DETAILED DESCRIPTION

[0038] FIG. 1 shows a rotor unit 10 according to the prior art, wherein the rotor unit 10 is composed of a rotor 11 and a plain bearing bush 12. The rotor 11 consists of a polymeric material, which was attached to the plain bearing bush 12 in a not-shown mould by means of a transfer moulding process or injection moulding process. The rotor 11 forms an impeller 13 and comprises an armature 14, which forms part of a not-shown canned motor for driving the impeller 13. The rotor unit 10 can be placed on a not-shown spindle in order to thereby rotate about the rotational axis 15 of the rotor unit 10. In the process, radial bearing surfaces 16 of the plain bearing bush 12 come in contact with the spindle, wherein an inside diameter 17 of a bearing bore 18 of the plain bearing bush 12 lying between the radial bearing surfaces 16 is larger than an inside diameter 19 of the radial bearing surfaces 16. A gap, which is not visible in this figure, can thereby be formed between the not-shown spindle and the inside diameter 17. The plain bearing bush 12 is produced in one piece by means of a transfer moulding process or injection moulding process, wherein the material of the plain bearing bush 12 differs from the polymeric material of the rotor 11.

[0039] FIG. 2 shows a longitudinal section through a plain bearing bush 20 in a mould 21. The plain bearing bush 20 can be encased with a polymeric material in the mould 21, for example in order to produce the rotor shown in FIG. 1. The schematically indicated mould 21 has opposite inner surfaces 22 and 23 and comprises a mandrel 24, on which the plain bearing bush 20 is placed. The plain bearing bush 20 is composed of a first bush section 25 and a second bush section 26, wherein the first bush section 25 is connected to the second bush section 26. In this case, the first bush section 25 forms a first radial bearing surface 27 and the second bush section 26 forms a second radial bearing surface 28. A first axial bearing surface 31 is formed on a first axial end 29 of the first bush section 25 and a second axial bearing surface 32 is formed on a second axial end 30 of the second bush section 26. The first axial bearing surface 31 and the second axial bearing surface 32 tightly abut on the respective inner surfaces 22 and 23 of the mould. In this case, a distance between the inner surfaces 22 and 23 of the mould essentially corresponds to a length L of the plain bearing bush 20.
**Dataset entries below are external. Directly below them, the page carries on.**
theorem Device.unmask_later {a : Device} : ∀ x0 x1, Device.Later a x1 → Device.Later a (@Device.unmask x0 x1) := by
  intro x0 x1 h0
  unfold Device.unmask
  repeat' first
    | with_reducible assumption
    | with_reducible apply Device.setVec_later
    | with_reducible apply Device.emit_later
    | with_reducible apply Device.Later.ite

theorem Device.mirrorFail_later {a : Device} : ∀ x0 x1 x2, Device.Later a x2 → Device.Later a (@Device.mirrorFail x0 x1 x2) := by
  intro x0 x1 x2 h0
  unfold Device.mirrorFail
  repeat' first
    | with_reducible assumption
    | with_reducible apply Device.setFence_later
    | with_reducible apply Device.postQueue_later
    | with_reducible apply Device.Later.ite

/-! ### Counters -/

theorem Device.sampled_later {a : Device} : ∀ x0 x1, Device.Later a x0 → Device.Later a (@Device.sampled x0 x1) := by
  intro x0 x1 h0
  unfold Device.sampled
  repeat' first
    | with_reducible assumption
    | fail_if_no_progress with_reducible refine Device.Later.upd ?_ rfl rfl rfl
    | with_reducible apply Device.Later.ite

/-! ### TallyUnit -/

theorem Device.anchor_later {a : Device} : ∀ x0, Device.Later a x0 → Device.Later a (@Device.anchor x0) := by
  intro x0 h0
  unfold Device.anchor
  repeat' first
    | with_reducible assumption
    | with_reducible apply Device.logFlash_later
    | with_reducible apply Device.platform_later
    | with_reducible apply Device.modTally_later
    | with_reducible rfl
    | exact fun _ => le_rfl
    | exact fun m => m

theorem Device.setCalendar_later {a : Device} : ∀ x0 x1, Device.Later a x0 → Device.Later a (@Device.setCalendar x0 x1) := by
  intro x0 x1 h0
  unfold Device.setCalendar
  repeat' first
    | with_reducible assumption
    | with_reducible apply Device.modTally_later
    | with_reducible rfl
    | exact fun _ => le_rfl
    | exact fun m => m

theorem Device.calendarLost_later {a : Device} : ∀ x0, Device.Later a x0 → Device.Later a (@Device.calendarLost x0) := by
  intro x0 h0
  unfold Device.calendarLost
  repeat' first
    | with_reducible assumption
    | with_reducible apply Device.modTally_later
    | with_reducible rfl
    | exact fun _ => le_rfl
    | exact fun m => m

theorem Device.enterHoldover_later {a : Device} : ∀ x0, Device.Later a x0 → Device.Later a (@Device.enterHoldover x0) := by
  intro x0 h0
  unfold Device.enterHoldover
  repeat' first
    | with_reducible assumption
    | with_reducible apply Device.platform_later
    | with_reducible apply Device.modTally_later
    | with_reducible rfl
    | exact fun _ => le_rfl
    | exact fun m => m
    | with_reducible apply Device.Later.ite

theorem Device.badFrame_later {a : Device} : ∀ x0 x1, Device.Later a x0 → Device.Later a (@Device.badFrame x0 x1) := by
  intro x0 x1 h0
  unfold Device.badFrame
  repeat' first
    | with_reducible assumption
    | with_reducible apply Device.enterHoldover_later
    | with_reducible apply Device.modTally_later
    | with_reducible rfl
    | exact fun _ => le_rfl
    | exact fun m => m
    | with_reducible apply Device.Later.ite

theorem Device.clkLoss_later {a : Device} : ∀ x0, Device.Later a x0 → Device.Later a (@Device.clkLoss x0) := by
  intro x0 h0
  unfold Device.clkLoss
  repeat' first
    | with_reducible assumption
    | with_reducible apply Device.enterHoldover_later
    | with_reducible apply Device.Later.ite

theorem Device.ptpMsg_later {a : Device} : ∀ x0 x1 x2, (∀ y0, Device.Later a y0 → Device.Later a (x1 y0)) → Device.Later a x2 → Device.Later a (@Device.ptpMsg x0 x1 x2) := by
  intro x0 x1 x2 h0 h1
  unfold Device.ptpMsg
  repeat' first
    | with_reducible assumption
    | with_reducible apply Device.modPort_later
    | with_reducible apply h0
    | with_reducible apply Device.Later.ite

theorem Device.syncAccepted_later {a : Device} : ∀ x0 x1 x2, Device.Later a x0 → Device.Later a (@Device.syncAccepted x0 x1 x2) := by
  intro x0 x1 x2 h0
  unfold Device.syncAccepted
  repeat' first
    | with_reducible assumption
    | with_reducible apply Device.emit_later
    | with_reducible apply Device.modTally_later
    | with_reducible rfl
    | exact fun _ => le_rfl
    | exact fun m => m

theorem Device.ptpSync_later {a : Device} : ∀ x0 x1, Device.Later a x1 → Device.Later a (@Device.ptpSync x0 x1) := by
  intro x0 x1 h0
  unfold Device.ptpSync
  repeat' first
    | with_reducible assumption
    | with_reducible apply Device.ptpMsg_later
    | with_reducible apply Device.syncAccepted_later
    | with_reducible apply Device.modTally_later
    | with_reducible rfl
    | exact fun _ => le_rfl
    | exact fun m => m
    | intro _
    | with_reducible apply Device.Later.ite

theorem Device.ptpFollowUp_later {a : Device} : ∀ x0 x1, Device.Later a x1 → Device.Later a (@Device.ptpFollowUp x0 x1) := by
  intro x0 x1 h0
  unfold Device.ptpFollowUp
  repeat' first
    | with_reducible assumption
    | with_reducible apply Device.ptpMsg_later
    | with_reducible apply Device.syncAccepted_later
    | intro _
    | with_reducible apply Device.Later.ite
    | split

theorem Device.ptpAnnounce_later {a : Device} : ∀ x0 x1, Device.Later a x1 → Device.Later a (@Device.ptpAnnounce x0 x1) := by
  intro x0 x1 h0
  unfold Device.ptpAnnounce
  repeat' first
    | with_reducible assumption
    | with_reducible apply Device.ptpMsg_later
    | with_reducible apply Device.setCalendar_later
    | with_reducible apply Device.modTally_later
    | with_reducible rfl
    | exact fun _ => le_rfl
    | exact fun m => m
    | (intro (hh : Device.Later _ x); clear_value x)
    | intro _
    | with_reducible apply Device.Later.ite
    | split
    | (extract_lets -underBinder +onlyGivenNames x; with_reducible refine Device.Later.via x ?_ ?_; unfold x)

theorem Device.announceLost_later {a : Device} : ∀ x0, Device.Later a x0 → Device.Later a (@Device.announceLost x0) := by
  intro x0 h0
  unfold Device.announceLost
  repeat' first
    | with_reducible assumption
    | with_reducible apply Device.enterHoldover_later
    | with_reducible apply Device.modTally_later
    | with_reducible rfl
    | exact fun _ => le_rfl
    | exact fun m => m
    | with_reducible apply Device.Later.ite

theorem Device.syncLost_later {a : Device} : ∀ x0, Device.Later a x0 → Device.Later a (@Device.syncLost x0) := by
  intro x0 h0
  unfold Device.syncLost
  repeat' first
    | with_reducible assumption
    | with_reducible apply Device.enterHoldover_later
    | with_reducible apply Device.modTally_later
    | with_reducible rfl
    | exact fun _ => le_rfl
    | exact fun m => m
    | with_reducible apply Device.Later.ite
[0040] The second bush section 26 forms a connecting section 33 with an inside diameter 34, which is larger than an inside diameter 35 of the radial bearing surfaces 27 and 28 such that a gap 36 is formed on the mandrel 34 in the connecting section 33. In addition, a connecting fit 37 is produced between the first bush section 25 and the second bush section 26 with an inside diameter 38 on the second bush section 26 and an outside diameter 39 on the first bush section 25. The connecting fit 37 allows a relative motion between the bush sections 25 and 26, wherein the connecting fit 37 prevents polymeric material from passing into the gap 36 during its injection into the mould 21.

[0041] A radial gap 40, into which the polymeric material penetrates during the transfer moulding or injection moulding process, furthermore is formed between the first bush section 25 and the second bush section 26 in the region of the connecting fit 37. As a result, the first bush section 25 and the second bush section 26 are respectively pressed in the direction of the arrows 41 and 42 such that the first axial bearing surface 31 and the second axial bearing surface 32 are pressed against the respective inner surfaces 22 and 23 of the mould. In this case, mechanical processing of the plain bearing bush 20 is no longer required after the polymeric material of the rotor has cured. A potential shrinkage can be ignored during the production of the bush sections 25 and 26 because the already finished bush sections 25 and 26 are adapted to the length L of the plain bearing bush 20 in the mould 21. Nevertheless, it is possible to choose different materials for the bush sections 25 and 26 in order to adapt the bush sections 25 and 26 even better to a potential load. In the plain bearing bush 20, the first bush section 25 is arranged in the region of a not-shown impeller of the rotor.